Using the ExtendedDisMax query parser

This documentation corresponds to an earlier product version. Make sure this document corresponds to your version.

Latest DSE documentation | Earlier DSE documentation

The traditional Solr query parser (defType=lucene) is the default query parser and intended for compatibility with traditional Solr queries. The ExtendedDisMax Query Parser (eDisMax) includes more features than than the traditional Solr query parser, such as multi-field query (Disjunction Max Query), relevancy calculations, full query syntax, and aliasing. Edismax is essentially a combination of the traditional Solr query parser and the dismax query parser, plus a number of other functional and usability enhancements. It is the most powerful query parser for Solr that is offered out of the box. For more information, see Solr 4.x Deep Dive by Jack Krupansky.

eDisMax supports phrase query features, such as phrase fields and phrase slop. You can use full query syntax to search multiple fields transparently, eliminating the need for inefficient copyField directives.

eDisMax example

To query the title and body fields of the mykeyspace.mysolr table from the previous example, specify the edismax deftype, the title and body query fields, and boost factors in your query:

http://localhost:8983/solr/mykeyspace.mysolr/
  select?q=life+Life
  &defType=edismax&qf=title^10.0+body^0.2
  &wt=json&indent=on&omitHeader=on

Output in json format is:

{
 "response":{"numFound":3,"start":0,"docs":[
  {
    "id":"123",
    "body":"Life is a foreign language; all men mispronounce it.",
    "name":"Christopher Morley",
    "title":"Life"},
  {
    "id":"124",
    "body":"In matters of self-control as we shall see again and again, speed kills. But a little friction really can save lives.",
    "name":"Daniel Akst",
    "title":"Life"},
  {
    "id":"126",
    "body":"If A is success in life, then A equals x plus y plus z.

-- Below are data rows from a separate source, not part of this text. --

/-- A read that succeeds. -/
def reads (s : State) (w : Party) (va n : Nat) : Option (List Byte) :=
  match s.engRead w (BitVec.ofNat 64 va) n with
  | .ok bs => some bs
  | .error _ => none

theorem witness_PacketsRun : packetIs (taken [] [1]) 1 (fun _ _ => true) = true ∧
    packetIs (taken (leBytes 8 0 ++ leBytes 8 0x4F1C92A7) [2, 0x100000, 5, 2 + 64 * 2 ^ 32 + 2 ^ 48 + 2 ^ 56, 0]) 2 (fun w _ =>
      let s := taken (leBytes 8 0 ++ leBytes 8 0x4F1C92A7) []
      let ask := launchAsk ((([0x100000, 5, 2 + 64 * 2 ^ 32 + 2 ^ 48 + 2 ^ 56, 0] : List DWord).flatMap fun y => leBytes 8 y.toNat))
      match reads s w ask.code.toNat 256 with
      | some hs => ask.teams == 2 && ask.lanes == 64 && ask.atiles == 1 && ask.spad == 1 && !ask.gathered &&
          (codeHead ask.code hs).hash == 0x4F1C92A7 && s.listRoom w.part
      | none => false) = true ∧
    packetIs (taken [] [3, 0x102000, 0x100000, 32]) 3 (fun w f => let s := taken [] []; (packetOf []).run == .fresh &&
      1 ≤ f 0x18 8 && f 0x18 8 < 2 ^ 40 && (reads s w (f 0x10 8) (f 0x18 8)).isSome && lands s w (BitVec.ofNat 64 (f 8 8)) (f 0x18 8)) = true ∧
    packetIs (taken [] [5, 0x100000, 0, 0xFFFF, 0]) 5 (fun w f => (reads (taken [] []) w (f 8 8) 8).isSome && f 0x20 4 == 0) = true ∧
    packetIs (taken [] [6, 0x100000, 3, 1]) 6 (fun w f => (reads (taken [] []) w (f 8 8) 8).isSome && lands (taken [] []) w (BitVec.ofNat 64 (f 8 8)) 8) =
      true ∧
    packetIs (taken [] [8, 1, 0, 0]) 8 (fun _ f => f 8 4 == 1) = true := by decide +kernel

/-- A collective of a queue, and a reconciliation of one that finds PEER's sketch on another package. -/
theorem witness_PacketsRun_members : (let s := { taken collBytes [4, 0x100000] with groups := collected.groups }
    packetIs s 4 fun w f => match reads s w (f 8 8) 64 with
      | some bs => f 8 8 % 64 == 0 && s.collCode w.part none (collBlock (BitVec.ofNat 64 (f 8 8)) bs) == 0 &&
          (collBlock (BitVec.ofNat 64 (f 8 8)) bs).req.misaligned == none
      | none => false) = true ∧
    (let blk := leBytes 8 0x100040 ++ leBytes 8 0x100040 ++ leBytes 4 1 ++ leBytes 4 1 ++ leBytes 8 0x102000 ++ leBytes 8 0x103000 ++ leBytes 4 16 ++
       leBytes 4 0 ++ leBytes 16 0 ++ leBytes 8 4 ++ leBytes 8 7
     let s := taken blk [7, 0x100000]
     packetIs s 7 fun w f => f 8 8 % 64 == 0 && (match s.readRecon w (BitVec.ofNat 64 (f 8 8)) with
       | .ok (bs, h) => !reconRefused bs h && ((reconReq (BitVec.ofNat 64 (f 8 8)) bs).withHeader h).misaligned == none &&
         (match s.reconRun w ((reconReq (BitVec.ofNat 64 (f 8 8)) bs).withHeader h) false with
          | .ended u _ _ => u.queues == s.queues
          | .fault _ _ => false)
       | .error _ => false)) = true := by decide +kernel

/-- A session. -/
def sessionOf (id : Nat) (finished : Bool) (part : Option PartId) (port : Option (Fin 24)) : Session :=
  { id := id, transcript := [], secret := [], reqKey := 1, rspKey := 2, port := port, finished := finished, part := part }

/-- System software has a session bound to partition 0, and the hypervisor one bound to none. -/
def sessions (s : State) : State :=
  { s with spdm := { s.spdm with sessions := [sessionOf 1 true (some 0) none, sessionOf 2 true none none] } }
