-- ==== Sys2Proof/Laws/Word.lean ====
section
/-! SUPPORT. What `assemble` and `piece` do: the pieces of an assembled value are the pieces it was made of. -/

namespace Sys2Proof

theorem getLsbD_piece {w : Nat} (c : Nat) (v : BitVec w) (k i : Nat) :
    (piece c v k).getLsbD i = (decide (i < c) && v.getLsbD (c * k + i)) := by
  simp [piece, BitVec.getLsbD_extractLsb']

theorem getLsbD_assemble (w c : Nat) (hc : 0 < c) (f : Nat → BitVec c) (n i : Nat) :
    (assemble w c f n).getLsbD i = (decide (i < w) && decide (i < c * n) && (f (i / c)).getLsbD (i % c)) := by
  induction n with
  | zero => simp [assemble]
  | succ n ih =>
    simp only [assemble, BitVec.getLsbD_or, ih, BitVec.getLsbD_shiftLeft, BitVec.getLsbD_setWidth]
    by_cases hw : i < w
    · by_cases h1 : i < c * n
      · have h2 : i < c * (n + 1) := by rw [Nat.mul_succ]; omega
        simp [hw, h1, h2]
      · by_cases h2 : i < c * (n + 1)
        · have hq : i / c = n := by
            apply Nat.div_eq_of_lt_le
            · rw [Nat.mul_comm]; omega
            · rw [Nat.mul_comm]; exact h2
          have hm : i % c = i - c * n := by
            have := Nat.div_add_mod i c
            rw [hq] at this
            omega
          have hwn : i - c * n < w := by omega
          simp [hw, h1, h2, hq, hm, hwn]
        · have hge : c ≤ i - c * n := by rw [Nat.mul_succ] at h2; omega
          simp [hw, h1, h2, BitVec.getLsbD_of_ge _ _ hge]
    · simp [hw]

/-- Piece `k` of an assembled value is the `k`-th piece it was made of. -/
theorem piece_assemble (w c : Nat) (f : Nat → BitVec c) (n k : Nat) (hk : k < n) (hw : c * (k + 1) ≤ w) :
    piece c (assemble w c f n) k = f k := by
  rcases Nat.eq_zero_or_pos c with rfl | hc
  · exact Subsingleton.elim _ _
  · apply BitVec.eq_of_getLsbD_eq
    intro i hi
    rw [Nat.mul_succ] at hw
    have hn : c * k + c ≤ c * n := by
      have := Nat.mul_le_mul_left c hk
      rwa [Nat.mul_succ] at this
    have hq : (c * k + i) / c = k := by
      rw [Nat.mul_add_div hc, Nat.div_eq_of_lt hi, Nat.add_zero]
    have hm : (c * k + i) % c = i := by
      rw [Nat.mul_add_mod, Nat.mod_eq_of_lt hi]
    rw [getLsbD_piece, getLsbD_assemble w c hc, hq, hm]
    simp [hi, show c * k + i < w by omega, show c * k + i < c * n by omega]

/-- Pieces past the last one are 0. -/
theorem piece_assemble_of_le (w c : Nat) (f : Nat → BitVec c) (n k : Nat) (hk : n ≤ k) :
    piece c (assemble w c f n) k = 0#c := by
  rcases Nat.eq_zero_or_pos c with rfl | hc
  · exact Subsingleton.elim _ _
  · apply BitVec.eq_of_getLsbD_eq
    intro i hi
    have := Nat.mul_le_mul_left c hk
    rw [getLsbD_piece, getLsbD_assemble w c hc]
    simp [show ¬ (c * k + i < c * n) by omega]

/-- An assembled value is determined by its pieces. -/
theorem assemble_congr (w c : Nat) (f g : Nat → BitVec c) (n : Nat) (h : ∀ k < n, f k = g k) :
    assemble w c f n = assemble w c g n := by
  induction n with
  | zero => rfl
  | succ n ih =>
    simp only [assemble]
    rw [ih (fun k hk => h k (by omega)), h n (by omega)]

/-- Byte `b` of quadword `j` is byte `8j + b` (R9). -/
theorem byteAt_qwordAt {w : Nat} (v : BitVec w) (j b : Nat) (hb : b < 8) :
    byteAt (qwordAt v j) b = byteAt v (8 * j + b) := by
  apply BitVec.eq_of_getLsbD_eq
  intro i hi
  rw [getLsbD_piece, getLsbD_piece, getLsbD_piece]
  have h1 : 8 * b + i < 64 := by omega
  have h2 : 64 * j + (8 * b + i) = 8 * (8 * j + b) + i := by omega
  simp [hi, h1, h2]

/-- Two vectors with the same 64 bytes are equal. -/
theorem vec_ext {v u : Vec} (h : ∀ k < 64, byteAt v k = byteAt u k) : v = u := by
  apply BitVec.eq_of_getLsbD_eq
  intro i hi
  have hk := congrArg (fun b : Byte => b.getLsbD (i % 8)) (h (i / 8) (by omega))
  simp only [getLsbD_piece] at hk
  have h8 : i % 8 < 8 := Nat.mod_lt _ (by decide)
  have hd : 8 * (i / 8) + i % 8 = i := Nat.div_add_mod i 8
  simpa [h8, hd] using hk

/-- A bit of a vector is a bit of one of its bytes. -/
theorem getLsbD_eq_byteAt {w : Nat} (v : BitVec w) (i : Nat) : v.getLsbD i = (byteAt v (i / 8)).getLsbD (i % 8) := by
  rw [getLsbD_piece]
  have h8 : i % 8 < 8 := Nat.mod_lt _ (by decide)
  have hd : 8 * (i / 8) + i % 8 = i := Nat.div_add_mod i 8
  simp [h8, hd]

end Sys2Proof
end

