-- ==== Sys2Proof/Laws/GaloisField.lean ====
section
/-! SUPPORT. One lemma for each function of Machine/GaloisField.lean: its bits, its bytes. -/

namespace Sys2Proof.Machine

theorem getLsbD_affineInverseByte (q : Qword) (x imm : Byte) (i : Nat) (hi : i < 8) :
    (affineInverseByte q x imm).getLsbD i = affineInverseBit q x imm i := by
  rw [affineInverseByte, getLsbD_assemble 8 1 (by decide)]
  simp [hi, Nat.mod_one]

theorem byteAt_affineInvVec (kl : Nat) (hkl : kl ≤ 8) (x a : Vec) (imm : Byte) (n : Nat) (hn : n < 8 * kl) :
    byteAt (affineInvVec kl x a imm) n = affineInverseByte (qwordAt a (n / 8)) (byteAt x n) imm :=
  piece_assemble 512 8 _ _ n hn (by omega)

theorem byteAt_affineInvVec_of_le (kl : Nat) (x a : Vec) (imm : Byte) (n : Nat) (hn : 8 * kl ≤ n) :
    byteAt (affineInvVec kl x a imm) n = 0#8 :=
  piece_assemble_of_le 512 8 _ _ n hn

end Sys2Proof.Machine
end

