-- ==== Sys2Proof/Tests/Slice0.lean ====
section
/-! SUPPORT. Tests. Expected values are those of spec/95_test_vectors.md, named by their ids (V, E, P, T); bytes are
written in the order the spec prints them. A theorem `witness_<obligation>` shows a state and operands that meet the
hypotheses of that obligation together. -/

namespace Sys2Proof.Tests

-- One theorem after another: elaborated side by side, the many kernel evaluations of this file take several GB more.
set_option Elab.async false

open Sys2Proof.Machine

/-! ## Building states -/

/-- The `n` bytes of a number written in hexadecimal, the first one printed first. -/
def bytesOf (n w : Nat) : List Byte := (List.range n).map fun k => BitVec.ofNat 8 (w >>> (8 * (n - 1 - k)))

/-- The vector with these bytes, the first one printed being byte 0. -/
def vecOf (n w : Nat) : Vec := (bytesOf n w).foldr (fun b v => (v <<< 8) ||| b.setWidth 512) 0#512

/-- A launch state in `Mode64` at 0x401000, privilege level 3 (95_test_vectors.md section 5). -/
def ready : State := { State.reset.launch with rip := 0x401000#64, cpl := 3#2 }

/-- The same in `Mode32`. -/
def ready32 : State := { ready with mode := .running .mode32 }

def setGpr (s : State) (r : GReg) (v : Qword) : State := { s with gpr := s.gpr.set r.toNat v r.isLt }

def setK (s : State) (r : KReg) (v : Qword) : State := { s with k := s.k.set r.toNat v r.isLt }

/-- Bytes of data memory from an address on. -/
def setMem (s : State) (a n w : Nat) : State :=
  { s with mem := (bytesOf n w).zipIdx.foldl (fun m p => m.write (a + p.2) p.1) s.mem }

def isNext {α : Type} : Res α → Bool
  | .next _ => true
  | .fault _ => false
  | .refused _ => false

/-- A register after a step, and the program counter. -/
def after (r : VReg) : Res State → Option (Vec × Qword)
  | .next t => some (t.readZmm r, t.rip)
  | .fault _ => none
  | .refused _ => none

theorem exists_next {α : Type} {r : Res α} (h : isNext r = true) : ∃ t, r = .next t := by
  cases r with
  | next t => exact ⟨t, rfl⟩
  | fault f => simp [isNext] at h
  | refused f => simp [isNext] at h

theorem readable_of_read {m : Mode} {s : State} {g : Seg} {ea : Qword} {n : Nat}
    (h : isNext (memRead m s g ea n) = true) : Readable m s g ea n := by
  obtain ⟨v, hv⟩ := exists_next h
  exact (memRead_eq_next.mp hv).1

/-- On a processor with 512-bit registers no register is too wide. -/
theorem bounded_of_avx512f {s : State} (h : s.cfg.hasAvx512f = true) : VectorsBounded s := by
  intro r i hi
  simp only [Config.maxVl, h, if_true] at hi
  exact BitVec.getLsbD_of_ge _ _ hi

/-- Bytes loaded on a ready state stand at `rip`, and so do the first `n` of them. -/
theorem holds64 (bs : List Byte) (h : bs.length ≤ 2 ^ 32) : HoldsText .mode64 (ready.loadProgram bs) bs :=
  holdsText_loadProgram (by rfl) bs h

theorem holds32 (bs : List Byte) (h : bs.length ≤ 2 ^ 32) : HoldsText .mode32 (ready32.loadProgram bs) bs :=
  holdsText_loadProgram (by rfl) bs h
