theorem checkConfig_errKeySize (hk : ksz ∉ [16, 24, 32]) :
    checkConfig b.bytes ksz p n o = .error .errKeySize := by
  simp [checkConfig, sizeOfCount_eq_none_iff.mpr hk]

theorem checkConfig_errKey (hl : o.keyData.length ≠ k.bytes) :
    checkConfig b.bytes k.bytes p n o = .error .errKey := by
  simp [checkConfig, hl]

theorem checkConfig_errPoly (hl : o.keyData.length = k.bytes) (hp : ¬ PolyValid p) :
    checkConfig b.bytes k.bytes p n o = .error .errPoly := by
  simp [checkConfig, hl, mt (polyValid_iff p).mp hp]

theorem checkConfig_errMode (hl : o.keyData.length = k.bytes) (hp : PolyValid p) (hn : 3 < n) :
    checkConfig b.bytes k.bytes p n o = .error .errMode := by
  simp [checkConfig, hl, (polyValid_iff p).mpr hp, modeOfField_eq_none_iff.mpr hn]

theorem checkConfig_errIv (hl : o.keyData.length = k.bytes) (hp : PolyValid p) (hm : m ≠ .ecb)
    (hv : o.ivData.length ≠ b.bytes) :
    checkConfig b.bytes k.bytes p m.code.toNat o = .error .errIv := by
  simp [checkConfig, hl, (polyValid_iff p).mpr hp, hm, hv]

theorem checkConfig_ok (hl : o.keyData.length = k.bytes) (hp : PolyValid p)
    (hv : m = .ecb ∨ o.ivData.length = b.bytes) :
    checkConfig b.bytes k.bytes p m.code.toNat o = .ok (b, k, m) :=
  checkConfig_ok_iff.mpr ⟨rfl, rfl, hl, (polyValid_iff p).mpr hp, rfl, hv⟩

end

/-! ### What CONFIG, LOAD_KEY and LOAD_IV answer -/

section
variable {s : State} {r : CipherRegs} {b k : Size} {p : Byte} {m : Mode}

theorem exec_config_answered (hp : PolyValid p) (hl : s.operands.keyData.length = k.bytes)
    (hv : m = .ecb ∨ s.operands.ivData.length = b.bytes) :
    exec (.config b.bytes k.bytes p m.code.toNat) s = .next (answered s s.inputs
      (some (configured b k p m s.operands.keyData s.operands.ivData)) .ok []) :=
  exec_config_of_ok (checkConfig_ok hl hp hv)

theorem exec_loadKey_answered (h : s.regs = some r)
    (hl : s.operands.keyData.length = r.ksz.bytes) :
    exec .loadKey s =
      .next (answered s s.inputs (some (r.withKey s.operands.keyData)) .ok []) := by
  rw [exec_loadKey_of_regs h, if_pos hl]
  rfl

theorem exec_loadKey_errKey (h : s.regs = some r)
    (hl : s.operands.keyData.length ≠ r.ksz.bytes) :
    exec .loadKey s = .next (answered s s.inputs (some r) .errKey []) := by
  rw [exec_loadKey_of_regs h, if_neg hl, raise_eq_answered, h]

theorem exec_loadIv_of_ecb (h : s.regs = some r) (hm : r.mode = .ecb) :
    exec .loadIv s = .next (answered s s.inputs (some r) .ok []) := by
  rw [exec_loadIv_of_regs h, if_pos hm, ← h]
  rfl

theorem exec_loadIv_answered (h : s.regs = some r) (hm : r.mode ≠ .ecb)
    (hv : s.operands.ivData.length = r.bsz.bytes) :
    exec .loadIv s = .next (answered s s.inputs
      (some { r with iv := some s.operands.ivData }) .ok []) := by
  rw [exec_loadIv_of_regs h, if_neg hm, if_pos hv]
  rfl

theorem exec_loadIv_errIv (h : s.regs = some r) (hm : r.mode ≠ .ecb)
    (hv : s.operands.ivData.length ≠ r.bsz.bytes) :
    exec .loadIv s = .next (answered s s.inputs (some r) .errIv []) := by
  rw [exec_loadIv_of_regs h, if_neg hm, if_neg hv, raise_eq_answered, h]

end

/-! ### Steps on a presented word -/

section
variable {s : State} {c : Command} {rest : List HostEvent} {i : Instr}

section
variable (hi : FormatD i) (hs : s.inputs = .command c :: rest)
  (hopc : c.word.extractLsb' 28 4 = i.opcode)
include hi hs hopc

/-- A format D word with a non-zero Z answers ERR_ILLEGAL (30_encoding.md R52). -/
theorem step_formatD_of_fieldZ (hz : c.word.extractLsb' 0 28 ≠ 0) :
    step s = .next (answered s rest s.regs .errIllegal []) := by
  obtain ⟨x, hx⟩ := decode_error_of_fieldZ_formatD (hopc ▸ hi.opcode_mem) hz
  exact step_of_decode_error hs hx

theorem step_formatD (hz : c.word.extractLsb' 0 28 = 0) :
    step s = exec i (s.accept c rest) :=
  step_of_decode hs ((hi.decode_eq hopc).trans (decodeD_ok_iff.mpr ⟨hz, rfl⟩))

/-- A legal format D word answers ERR_NOT_CONFIGURED on an unconfigured core (10_state.md R10). -/
theorem step_formatD_of_unconfigured (hz : c.word.extractLsb' 0 28 = 0) (h : s.regs = none) :
    step s = .next (answered s rest none .errNotConfigured []) := by
  rw [step_formatD hi hs hopc hz,
    exec_of_unconfigured (s := s.accept c rest) h hi.mem_needs_config, raise_eq_answered,
    accept_regs, h]
  rfl

end

/-- A CONFIG word is legal whatever its fields hold (30_encoding.md R49). -/
theorem step_config (hs : s.inputs = .command c :: rest) (hopc : c.word.extractLsb' 28 4 = 0x4) :
    step s = exec (.config (bszField c.word) (kszField c.word) (polyField c.word)
      (modeField c.word)) (s.accept c rest) :=
  step_of_decode hs (decode_of_opc_config hopc)

end

/-- Settles O32: CONFIG reports the error its checks find first, and otherwise writes the registers
that `configured` makes. -/
theorem configAnswersItsRule : Obligations.ConfigAnswersItsRule := by
  intro s c rest bsz ksz mode poly hs hopc hbsz hksz hpoly hmode
  have hstep : step s = exec (.config bsz ksz poly mode) (s.accept c rest) := by
    rw [step_config hs hopc, hbsz, hksz, hpoly, hmode]
    rfl
  have hfail {e : Status} (he : checkConfig bsz ksz poly mode c.operands = .error e) :
      step s = .next (answered s rest s.regs e []) :=
    hstep.trans (exec_config_of_error (s := s.accept c rest) he)
  clear hbsz hksz hpoly hmode
  refine ⟨fun hb => hfail (checkConfig_errBlockSize hb), fun hb => ?_⟩
  obtain ⟨b, rfl⟩ := exists_size_of_mem hb
  refine ⟨fun hk => hfail (checkConfig_errKeySize hk), fun hk => ?_⟩
  obtain ⟨k, rfl⟩ := exists_size_of_mem hk
  refine ⟨fun hl => hfail (checkConfig_errKey hl), fun hl =>
    ⟨fun hp => hfail (checkConfig_errPoly hl hp), fun hp =>
      ⟨fun hm => hfail (checkConfig_errMode hl hp hm), fun hm => ?_⟩⟩⟩
  obtain ⟨m, rfl⟩ := exists_mode_of_le hm
  simp only [ne_eq, Mode.code_toNat_eq_zero_iff]
  exact ⟨fun ⟨hm, hv⟩ => hfail (checkConfig_errIv hl hp hm hv), fun hv =>
    ⟨_, hstep.trans (exec_config_answered (s := s.accept c rest) hp hl hv),
      rfl, rfl, rfl, rfl, rfl, rfl, rfl, rfl, rfl⟩⟩

/-- Settles O33: the word decodes to LOAD_KEY where Z is 0, and LOAD_KEY checks the configuration
before the key. -/
theorem loadKeyAnswersItsRule : Obligations.LoadKeyAnswersItsRule := by
  intro s c rest hs hopc
  refine ⟨step_formatD_of_fieldZ .loadKey hs hopc, fun hz =>
    ⟨step_formatD_of_unconfigured .loadKey hs hopc hz, fun r h => ?_⟩⟩
  have hstep := step_formatD .loadKey hs hopc hz
  exact ⟨fun hl => hstep.trans (exec_loadKey_errKey (s := s.accept c rest) h hl),
    fun hl => hstep.trans (exec_loadKey_answered (s := s.accept c rest) h hl)⟩

/-- Settles O34: the word decodes to LOAD_IV where Z is 0, and LOAD_IV reads IVDATA outside ECB mode
alone. -/
theorem loadIvAnswersItsRule : Obligations.LoadIvAnswersItsRule := by
  intro s c rest hs hopc
  refine ⟨step_formatD_of_fieldZ .loadIv hs hopc, fun hz =>
    ⟨step_formatD_of_unconfigured .loadIv hs hopc hz, fun r h => ?_⟩⟩
  have hstep := step_formatD .loadIv hs hopc hz
  exact ⟨fun hm => hstep.trans (exec_loadIv_of_ecb (s := s.accept c rest) h hm), fun hm =>
    ⟨fun hv => hstep.trans (exec_loadIv_errIv (s := s.accept c rest) h hm hv),
      fun hv => hstep.trans (exec_loadIv_answered (s := s.accept c rest) h hm hv)⟩⟩

/-- Settles O35: the equations of the three commands' successes; what CONFIG writes meets the
invariant. -/
theorem configCommandsComplete : Obligations.ConfigCommandsComplete := by
  refine ⟨fun s b k p m hp hl hv => ?_, fun s r h hl => exec_loadKey_answered h hl, fun s r h =>
    ⟨exec_loadIv_of_ecb h, exec_loadIv_answered h⟩⟩
  exact ⟨_, exec_config_answered hp hl hv, rfl, rfl, rfl, rfl, rfl,
    configured_inv ((polyValid_iff p).mpr hp) hl hv⟩

/-! ### What only CONFIG writes (R105) -/

/-- A command other than CONFIG writes at most KEY, RK, IV and STATE of a configured core. -/
theorem exec_frame_of_not_config {i : Instr} {s t : State} {r : CipherRegs}
    (hi : ∀ bsz ksz p m, i ≠ .config bsz ksz p m) (h : s.regs = some r) (hx : exec i s = .next t) :
    ∃ key rk iv w, t.regs = some { r with key := key, rk := rk, iv := iv, working := w } := by
  rcases instr_classes i with ⟨p, v, hg⟩ | ⟨bsz, ksz, p, m, rfl⟩ | rfl | rfl | ⟨rule, hb⟩
  · exact ⟨r.key, r.rk, r.iv, r.working, (exec_gf_regs hg hx).trans h⟩
  · exact absurd rfl (hi bsz ksz p m)
  · obtain ⟨key, rk, ht⟩ := exec_loadKey_frame h hx
    exact ⟨key, rk, r.iv, r.working, ht⟩
  · obtain ⟨iv, ht, -⟩ := exec_loadIv_frame h hx
    exact ⟨r.key, r.rk, iv, r.working, ht⟩
  · obtain ⟨iv, w, ht, -⟩ := exec_block_frame hb h hx
    exact ⟨r.key, r.rk, iv, w, ht⟩

/-- Settles O36: the mode, the sizes and the polynomial are not among the registers such a command
writes. -/
theorem onlyConfigChangesTheConfiguration : Obligations.OnlyConfigChangesTheConfiguration := by
  intro i s t hi hx
  cases h : s.regs with
  | none => simp [regs_none_of_not_config hi h hx]
  | some r =>
    obtain ⟨key, rk, iv, w, ht⟩ := exec_frame_of_not_config hi h hx
    simp [ht]

end Sys2Proof.Machine

/-! ## Proofs of the statements of 43_modes.md

A block command that passes its checks answers what its mode rule gives; the eight mode rules are one
equation each. A stream decrypts because each block's DECRYPT runs on the registers its ENCRYPT ran on,
STATE aside. -/

namespace Sys2Proof.Machine

open Claims

/-! ### The mode rules (R110 to R119) -/

section
variable {r : CipherRegs} {iv data : ByteVec}

theorem encryptBlock_ecb (hm : r.mode = .ecb) :
    encryptBlock r data = some (ecbEncrypt r data) := by
  simp [encryptBlock, hm]

theorem encryptBlock_cbc (hm : r.mode = .cbc) (hv : r.iv = some iv) :
    encryptBlock r data = some (cbcEncrypt r iv data) := by
  simp [encryptBlock, hm, hv]

theorem encryptBlock_cfb (hm : r.mode = .cfb) (hv : r.iv = some iv) :
    encryptBlock r data = some (cfbEncrypt r iv data) := by
  simp [encryptBlock, hm, hv]

theorem encryptBlock_ofb (hm : r.mode = .ofb) (hv : r.iv = some iv) :
    encryptBlock r data = some (ofbEncrypt r iv data) := by
  simp [encryptBlock, hm, hv]

theorem decryptBlock_ecb (hm : r.mode = .ecb) :
    decryptBlock r data = some (ecbDecrypt r data) := by
  simp [decryptBlock, hm]

theorem decryptBlock_cbc (hm : r.mode = .cbc) (hv : r.iv = some iv) :
    decryptBlock r data = some (cbcDecrypt r iv data) := by
  simp [decryptBlock, hm, hv]

theorem decryptBlock_cfb (hm : r.mode = .cfb) (hv : r.iv = some iv) :
    decryptBlock r data = some (cfbDecrypt r iv data) := by
  simp [decryptBlock, hm, hv]

theorem decryptBlock_ofb (hm : r.mode = .ofb) (hv : r.iv = some iv) :
    decryptBlock r data = some (ofbDecrypt r iv data) := by
  simp [decryptBlock, hm, hv]

end

/-! ### What ENCRYPT and DECRYPT answer -/

section
variable {i : Instr} {s t : State} {r : CipherRegs} {o : BlockOutcome} {x : ByteVec}
  {rule : CipherRegs → ByteVec → Option BlockOutcome}

theorem exec_block_answered (hi : BlockCommand i rule) (h : s.regs = some r)
    (hd : s.operands.data.length = r.bsz.bytes) (ho : rule r s.operands.data = some o) :
    exec i s = .next (answered s s.inputs (some (r.afterBlock o)) .ok o.result) := by
  rw [exec_block_of_length hi h hd, ho]
  rfl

Work is x; y is play; and z is keeping your mouth shut.",
    "name":"Albert Einstein",
    "title":"Success"}]
}}

If you change the boost factors in the query to make matches in the body more significant than matches in the title field (qf=title^0.2+body^10.0 for example), the response changes to list the quotations from Morley and Einstein before the quotation of Akst:

{
  "response":{"numFound":3,"start":0,"docs":[
      {
        "id":"123",
        "body":"Life is a foreign language; all men mispronounce it.",
        "name":"Christopher Morley",
        "title":"Life"},
      {
        "id":"126",
        "body":"If A is success in life, then A equals x plus y plus z.
          Work is x; y is play; and z is keeping your mouth shut.",
        "name":"Albert Einstein",
        "title":"Success"},
      {
        "id":"124",
        "body":"In matters of self-control as we shall see again and
          again, speed kills. But a little friction really can save lives.",
        "name":"Daniel Akst",
        "title":"Life"}]
  }}

Configuring the default parser and query fields

You can set default values for most Solr request parameters in the search request handler in solrconfig.xml. To simplify queries you can make eDisMax the default query parser and also specify the query fields in the solrconfig.xml. After configuring the default parser, you no longer need to specify &defType=edismax on the Solr query request.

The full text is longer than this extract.